Another option worthy of mention is MSI's Afterburner Android and IOS app. The Afterburner app is the first to support both major mobile operating systems. Afterburner functions very similarly to the Precision X 4.2.1 app, but unlike Precision X this version is WiFi only and requires a remote server to be installed in order for it to work.
The last feature I want to look at is Afterburner's video capture program, Predator. Predator offers a number of video and audio capture properties and includes H.264 hardware accelerated encoding as well. These H.264 encoding options include Intel QuickSync, NVIDIA NVENC, and AMD VCE. While NVIDIA's ShadowPlay and AMD's Gamer DVR utilize their respective encoders, Afterburner offers recording with the addition of Intel’s QuickSync. This may entice some users that have compatible Intel processors and want to take advantage of QuickSync’s better performance and/or to keep the load off their main GPU while recording.
Other options include the ability to choose from different container formats such as AVI and MKV, modify video quality, and adjust recording frame rates. Predator also includes audio source capture properties for recording two independent audio tracks. While there are more feature rich video capture tools available, Predator offers some robust options, especially considering it's a free utility.

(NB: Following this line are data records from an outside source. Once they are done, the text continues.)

/-- The messages that have reached the collector are taken in, all with the stamp of their arrival, 12 ns after the detection at the
latest (R289). A severity-7 reaction resets the die after they are recorded (R50, R300). -/
def collect (d : Nat) (s : State) : State :=
  let q := (s.inbox.get d []).foldl (fun q m => placeMsg s d m q) []
  let s := { s with inbox := s.inbox.set d [] [] }
  let stamp := s.ptD d
  let (s, reset) := q.foldl (fun (p : State × Bool) m =>
    if m.kind = 2 then (deassertion d stamp m p.1, p.2)
    else let r := assertion d stamp m p.1; (r.1, p.2 || r.2)) (s, false)
  let s := showFaultN s
  if reset then resetDie d .sev7 s else s

/-- Messages from the blocks of die `d` reach the collector; `extra` lists detections that no other command makes, as source, kind and
ADDR. -/
def execFaultMessage (d : Nat) (extra : List (Nat × Nat × Nat)) (s : State) : Host.Outcome State Fault Refusal :=
  onLive d s fun s => collect d (extra.foldl (fun s m =>
    if srcExists m.1 ∧ 1 ≤ m.2.1 ∧ m.2.1 ≤ 8 then s.raise d m.1 m.2.1 m.2.2 else s) s)

/-! Release, recovery and acknowledgement (R294, R295, R298) -/

/-- The quiet time of source `k` ends (R295). -/
def quietExpiry (d k : Nat) (s : State) : State :=
  let x := s.getSrc d k
  if s.rd d FLT_SRCSTAT.STATE k = 2 then
    let s := s.passTo (x.quietAt + x.quiet * 250000)
    endReaction d k 9 (s.addSat d FLT_SRCSTAT.RCNT 1 k)
  else s

def execQuietTimerExpiry (d k : Nat) (s : State) : Host.Outcome State Fault Refusal := onPart d k 1024 s (quietExpiry d k)

/-- REL: ignored while LIVE = 1, while clear, and at severity 7 (R295). -/
def relSource (d k : Nat) (s : State) : State :=
  if s.rd d FLT_SRCSTAT.STATE k = 0 ∨ liveNow s d k ∨ (s.getSrc d k).sev = 7 then s else endReaction d k 10 s

def execFltRel (d k : Nat) (s : State) : Host.Outcome State Fault Refusal := onPart d k 1024 s (relSource d k)

/-- CLR: RCNT and OCC are set to 0 (R295). -/
def clrSource (d k : Nat) (s : State) : State := (s.wr d FLT_SRCSTAT.RCNT 0 k).wr d FLT_SRCSTAT.OCC 0 k

def execFltClr (d k : Nat) (s : State) : Host.Outcome State Fault Refusal := onPart d k 1024 s (clrSource d k)

/-- A 1 to STICKY clears it only while LIVE = 0 (R298); FAULTn follows (R299). -/
def stickyClear (d k : Nat) (s : State) : State :=
  if liveNow s d k then s
  else showFaultN ((s.wr d FLT_SRCSTAT.STICKY 0 k).modSrc d k fun x => { x with pin := false })

def execFltStickyClear (d k : Nat) (s : State) : Host.Outcome State Fault Refusal := onPart d k 1024 s (stickyClear d k)

/-- A write of FLT_SRCSTAT. -/
def srcStatWrite (k : Nat) (v : Word) (d : Nat) (s : State) : State :=
  let w := v.toNat
  let s := if bitOf w 1 then stickyClear d k s else s
  let s := if bitOf w 4 then relSource d k s else s
  if bitOf w 5 then clrSource d k s else s

/-- MREL: the held states of the mate are released, unless the mate that raised them is reachable (R294). -/
def mrel (d : Nat) (s : State) : State :=
  if s.bridgeUp d && !(s.getPair d).heldLost then s
  else
    let s := (((s.holdBalls (d / 2)).wr d FLT_REACT.MAXSAFE 0).wr d FLT_REACT.MDIESAFE 0).modPair d fun p => { p with heldLost := false }
    emuShowAll d (s.refreshDie d)

def execFltMrel (d : Nat) (s : State) : Host.Outcome State Fault Refusal := onLive d s (mrel d)

/-- EVT_POP.POP: the head descriptor is removed (R305). -/
def evtPop (d : Nat) (s : State) : State := showEvt d (s.modFlt d fun f => { f with evq := f.evq.drop 1 })

def execEvtPop (d : Nat) (s : State) : Host.Outcome State Fault Refusal := onLive d s (evtPop d)

/-! Injection (R306, R324) -/

/-- A write of FLT_INJ; GO starts the injection, or is ignored with flt-config. -/
def injWrite (v : Word) (d : Nat) (s : State) : State :=
  let w := v.toNat
  let chk := bitsOf w 0 5
  let n := bitsOf w 16 16
  let s := ((s.wr d FLT_INJ.CHK chk).wr d FLT_INJ.MUTE (bitsOf w 8 1)).wr d FLT_INJ.N n
  if !bitOf w 9 then s
  else if 12 < chk ∨ n = 0 ∨ s.bit d FLT_INJSTAT.BUSY ∨ (chk = 5 ∧ 2 ≤ d) ∨ ((chk = 6 ∨ chk = 7) ∧ (s.getDie d).split) then
    s.raise d 306 3 0
  else ((s.wr d FLT_INJSTAT.LEFT n).wr d FLT_INJSTAT.BUSY 1).modFlt d fun f => { f with chk := chk }

def execFltInjGo (d : Nat) (v : Word) (s : State) : Host.Outcome State Fault Refusal :=
  onLive d s (injWrite (BitVec.ofNat 32 (putBit v.toNat 9 true)) d)

/-! Ledger records (R308, R312, R438) -/

/-- The kind-0x0C record that precedes the first record stored after drops, and ledger-lost (R312). -/
def lostRecord (d c : Nat) (s : State) : State :=
  let n := s.ledlost.get d 0
  if n = 0 then s
  else
    let t := s.ptD d
    let s := { s with ledlost := s.ledlost.set d 0 0 }
    let s := ledgWrite c { pt := t, msg := msgWord 320 12 0, tail := srcTail d 320 (sevNow s d 320), rep := 0, detail := n } s
    (notify d 320 12 0 t 0 {} s).raise d 320 3 0

/-- The serving die writes the oldest waiting record of die `d` (R308); an assertion can open a protected window (R438). One that cannot
be written because no die serves DRAM any more is lost (R312). -/
def ledgerRecord (d : Nat) (s : State) : State :=
  if s.dramSrv = none && s.getLedq d != [] then ledgLose d (s.modLedq d fun q => q.drop 1)
  else match ledgRoom s, s.getLedq d with
  | some c, e :: q =>
    if !s.reach d c then s
    else
      let s := lostRecord d c s
      match ledgRoom s with
      | none => s
      | some _ =>
        let s := ledgWrite c e (s.modLedq d fun _ => q)
        let kind := e.msg / 65536 % 32
        if kind ≠ 2 ∧ kind ≤ 8 then stkTrigger c (e.tail % 8192) e.pt s else s
  | _, _ => s

def execLedgerRecordWrite (d : Nat) (s : State) : Host.Outcome State Fault Refusal := onLive d s (ledgerRecord d)

/-! The comparator self-test (R322, R323) -/

/-- The comparator: groups of 9 bits that report a difference between two words of 144 bits; `dead` masks groups that do not report
(R322, R508). -/
def compareWords (dead a b : Nat) : Nat :=
  (List.range 16).foldl (fun m g => putBit m g (bitsOf a (9 * g) 9 != bitsOf b (9 * g) 9 && !bitOf dead g)) 0

/-- Bit i mod 9 of every group of a word. -/
def testMask (i : Nat) : Nat := (List.range 16).foldl (fun m g => m + 2 ^ (9 * g + i % 9)) 0

/-- A self-test after 1,024 checkpoints or 1 ms, whichever is first (R322); a group that does not report is a failure (R323). -/
def selfTest (d dead : Nat) (s : State) : State :=
  if (s.getDie d).split then s
  else
    let l := s.getLawDie d
    let s := if 1024 ≤ l.cps then s else s.passTo (l.testAt + 2500000)
    let seen := compareWords dead l.word (l.word ^^^ testMask l.tests)
    let fail := 65535 - seen
    let s := s.modLawDie d fun l =>
      { l with cps := 0, testAt := s.pt, tests := l.tests + 1, fails := if fail = 0 then l.fails else min 255 (l.fails + 1) }
    if fail = 0 then s else s.raise d 434 6 fail

def execComparatorSelftest (d dead : Nat) (s : State) : Host.Outcome State Fault Refusal := onLive d s (selfTest d dead)

end Sys2Proof.Machine
end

Wrapping things up, it's easy to see why there's a lot to like about MSI's Afterburner utility. It takes all of the complaints I had with previous utilities and addresses them one by one. Having all these features in a utility that works with both AMD and NVIDIA based graphics makes Afterburner the choice for many experienced overclockers, particularly overclockers not tied to one brand of video card. In addition, Afterburner is constantly being updated and adding new features quite regularly.
Finally, I can say the default skin looks rather bland compared to most of the utilities in our round-up, but that can easily be addressed by downloading a different skin. I do think that Afterburner may be too complex for the beginning overclocker, as its list of features and settings can be overwhelming at first, but overall Afterburner is the gold standard of overclocking utilities.